In the Data share, the contents of the Meeting_Notes_June_2018.html were interesting:

email-contents

According to the mail, a user called TempAdmin which has the same password as the normal admin (Administrator probably) should be deleted at the end of 2018.

We note this down and make sure to be on the lookout for any information regarding that user.

When we look at the ArkAdRecycleBin.log we get a confirmation that the TempAdmin user has in fact been deleted.

ark-ad-recycle-bin

We find something very intersting in the VNC Install.reg file:

tight-vnc-password

Cracking VNC Passwords

We’re interested in cracking this VNC password and reusing it.

Luckily, a tool called vncpwd (https://github.com/jeroennijhof/vncpwd) can easily do that.

we clone the repo using git clone https://github.com/jeroennijhof/vncpwd and follow up with a make command to build it.

We then get the hex string, reverse it with xxd using the -r and -p flags and decrypt it.

vnc-pwd-cracked

Password Reuse

Having a new password sT333ve2, we’re going to to spray it all over the domain users we’ve collected.

steve-ad-user-owned

As expected, the password belonged to the s.smith user.

He also has WinRM access :D

steve-winrm-access

The user flag is the only significant thing that we found using his shell access.

Running WinPeas didn’t pick up anything either. So we took a step back to check his SMB access.
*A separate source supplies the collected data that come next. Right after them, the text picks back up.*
/-- Keys that rise, put before keys that rise from beyond them. -/
theorem Tab.above_append {b c : Nat} (x y : List (Nat × BitVec 8)) (hx : Tab.above b x = true) (hc : ∀ e ∈ x, e.1 < c) (hb : b ≤ c)
    (hy : Tab.above c y = true) : Tab.above b (x ++ y) = true := by
  induction x generalizing b with
  | nil => exact Tab.above_mono y hb hy
  | cons e t ih =>
    obtain ⟨k, v⟩ := e
    simp only [Tab.above, Bool.and_eq_true, decide_eq_true_eq, List.cons_append] at *
    exact ⟨hx.1, ih hx.2 (fun e he => hc e (List.mem_cons_of_mem _ he)) (hc _ (List.mem_cons_self ..))⟩

theorem Tab.above_filter {b : Nat} (m : List (Nat × BitVec 8)) (p : Nat × BitVec 8 → Bool) (h : Tab.above b m = true) :
    Tab.above b (m.filter p) = true := by
  induction m generalizing b with
  | nil => rfl
  | cons e t ih =>
    obtain ⟨k, v⟩ := e
    simp only [Tab.above, Bool.and_eq_true, decide_eq_true_eq] at h
    simp only [List.filter_cons]
    split
    · simp only [Tab.above, Bool.and_eq_true, decide_eq_true_eq]; exact ⟨h.1, ih h.2⟩
    · exact Tab.above_mono _ (by omega) (ih h.2)

/-- Keys that rise and are at least a bound rise from it. -/
theorem Tab.above_raise {b c : Nat} (m : List (Nat × BitVec 8)) (h : Tab.above b m = true) (hc : ∀ e ∈ m, c ≤ e.1) : Tab.above c m = true := by
  cases m with
  | nil => rfl
  | cons e t =>
    simp only [Tab.above, Bool.and_eq_true, decide_eq_true_eq] at *
    exact ⟨hc _ (List.mem_cons_self ..), h.2⟩

theorem entries_above (a : Nat) (bs : List (BitVec 8)) : Tab.above a (entries a bs) = true := by
  induction bs generalizing a with
  | nil => rfl
  | cons b t ih =>
    simp only [entries]
    split
    · exact Tab.above_mono _ (Nat.le_succ a) (ih (a + 1))
    · simp only [Tab.above, Bool.and_eq_true, decide_eq_true_eq]; exact ⟨Nat.le_refl _, ih (a + 1)⟩

/-! ### Reading what was written -/

theorem Tab.get_append_left {x y : List (Nat × BitVec 8)} {d : Nat → BitVec 8} {k : Nat} (h : ∀ e ∈ y, e.1 ≠ k) :
    Tab.get d (x ++ y) k = Tab.get d x k := by
  induction x with
  | nil =>
    induction y with
    | nil => rfl
    | cons e t ih =>
      have he := h e (List.mem_cons_self ..)
      simp only [List.nil_append, Tab.get] at *
      rw [if_neg (Ne.symm he)]
      exact ih fun e' he' => h e' (List.mem_cons_of_mem _ he')
  | cons e t ih => simp only [List.cons_append, Tab.get, ih]

theorem Tab.get_append_right {x y : List (Nat × BitVec 8)} {d : Nat → BitVec 8} {k : Nat} (h : ∀ e ∈ x, e.1 ≠ k) :
    Tab.get d (x ++ y) k = Tab.get d y k := by
  induction x with
  | nil => rfl
  | cons e t ih =>
    have he := h e (List.mem_cons_self ..)
    simp only [List.cons_append, Tab.get]
    rw [if_neg (Ne.symm he)]
    exact ih fun e' he' => h e' (List.mem_cons_of_mem _ he')

theorem Tab.get_filter_key {m : List (Nat × BitVec 8)} {d : Nat → BitVec 8} {k : Nat} (p : Nat → Bool) (h : p k = true) :
    Tab.get d (m.filter fun e => p e.1) k = Tab.get d m k := by
  induction m with
  | nil => rfl
  | cons e t ih =>
    obtain ⟨k0, v⟩ := e
    simp only [List.filter_cons]
    by_cases hk : k = k0
    · subst hk; simp [h, Tab.get]
    · split
      · simp only [Tab.get, if_neg hk, ih]
      · simp only [Tab.get, if_neg hk, ih]

theorem get_entries (a : Nat) (bs : List (BitVec 8)) (i : Nat) :
    Tab.get (fun _ => 0#8) (entries a bs) (a + i) = bs.getD i 0#8 := by
  induction bs generalizing a i with
  | nil => simp [entries, Tab.get]
  | cons b t ih =>
    have hlt : ∀ e ∈ entries (a + 1) t, e.1 ≠ a := fun e he => by have := (entries_mem he).1; omega
    simp only [entries]
    cases i with
    | zero =>
      split
      · rename_i hb
        have := Tab.get_append_left (x := []) (d := fun _ => 0#8) (k := a) hlt
        simp only [List.nil_append, Tab.get] at this
        simp [this, hb]
      · simp [Tab.get]
    | succ j =>
      have hj := ih (a + 1) j
      rw [show a + 1 + j = a + (j + 1) by omega] at hj
      split
      · simpa using hj
      · simp only [Tab.get]
        rw [if_neg (by omega)]
        simpa using hj

/-- A read of a written address gives the byte written. -/
theorem get_putBytes_in (m : List (Nat × BitVec 8)) (a i : Nat) (bs : List (BitVec 8)) (h : i < bs.length) :
    Tab.get (fun _ => 0#8) (putBytes m a bs) (a + i) = bs.getD i 0#8 := by
  unfold putBytes
  rw [Tab.get_append_left, Tab.get_append_right]
  · exact get_entries a bs i
  · intro e he; have := (List.mem_filter.mp he).2; simp only [decide_eq_true_eq] at this; omega
  · intro e he; have := (List.mem_filter.mp he).2; simp only [decide_eq_true_eq] at this; omega

/-- A write leaves every other address as it was. -/
theorem get_putBytes_out (m : List (Nat × BitVec 8)) (a k : Nat) (bs : List (BitVec 8)) (h : k < a ∨ a + bs.length ≤ k) :
    Tab.get (fun _ => 0#8) (putBytes m a bs) k = Tab.get (fun _ => 0#8) m k := by
  have ne : ∀ e ∈ entries a bs, e.1 ≠ k := fun e he => by have := entries_mem he; omega
  unfold putBytes
  rcases h with h | h
  · rw [Tab.get_append_left, Tab.get_append_left ne]
    · exact Tab.get_filter_key (fun x => decide (x < a)) (by simpa using h)
    · intro e he; have := (List.mem_filter.mp he).2; simp only [decide_eq_true_eq] at this; omega
  · rw [List.append_assoc, Tab.get_append_right, Tab.get_append_right ne]
    · exact Tab.get_filter_key (fun x => decide (a + bs.length ≤ x)) (by simpa using h)
    · intro e he; have := (List.mem_filter.mp he).2; simp only [decide_eq_true_eq] at this; omega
Steve’s SMB access: The Audit$ Share

Using crackmapexec with the --shares flag, we get the below:

steve-smb-access

we mount the share with:

mount -t cifs -o 'username=s.smith,password=sT333ve2' //10.10.10.182/Audit$ /mnt

and list the files with:

find /mnt -type f 2>/dev/null

mount-and-find

Checking the .bat file, we find that the executable CascAudit.exe runs with a database as an argument "\\CASC-DC1\Audit$\DB\Audit.db"

audit-bat-file

From the SQLite .dll files, we infer that the .db file is of that type.

We confirm that with file:

check-out-the-db

DB Enumeration

We’re going to use the sqlite3 command-line utility to check out the database contents.

  1. we list the tables with: .tables
  2. we get the schema using .schema
  3. we select everything from the Ldap table after noticing the pwd field.
  4. no new data was found in DeletedUserAudit table.
  5. same for the Misc table as well.

sqlite-db-enumeration

The password we found in the Ldap table appears to be for the ArkSvc user.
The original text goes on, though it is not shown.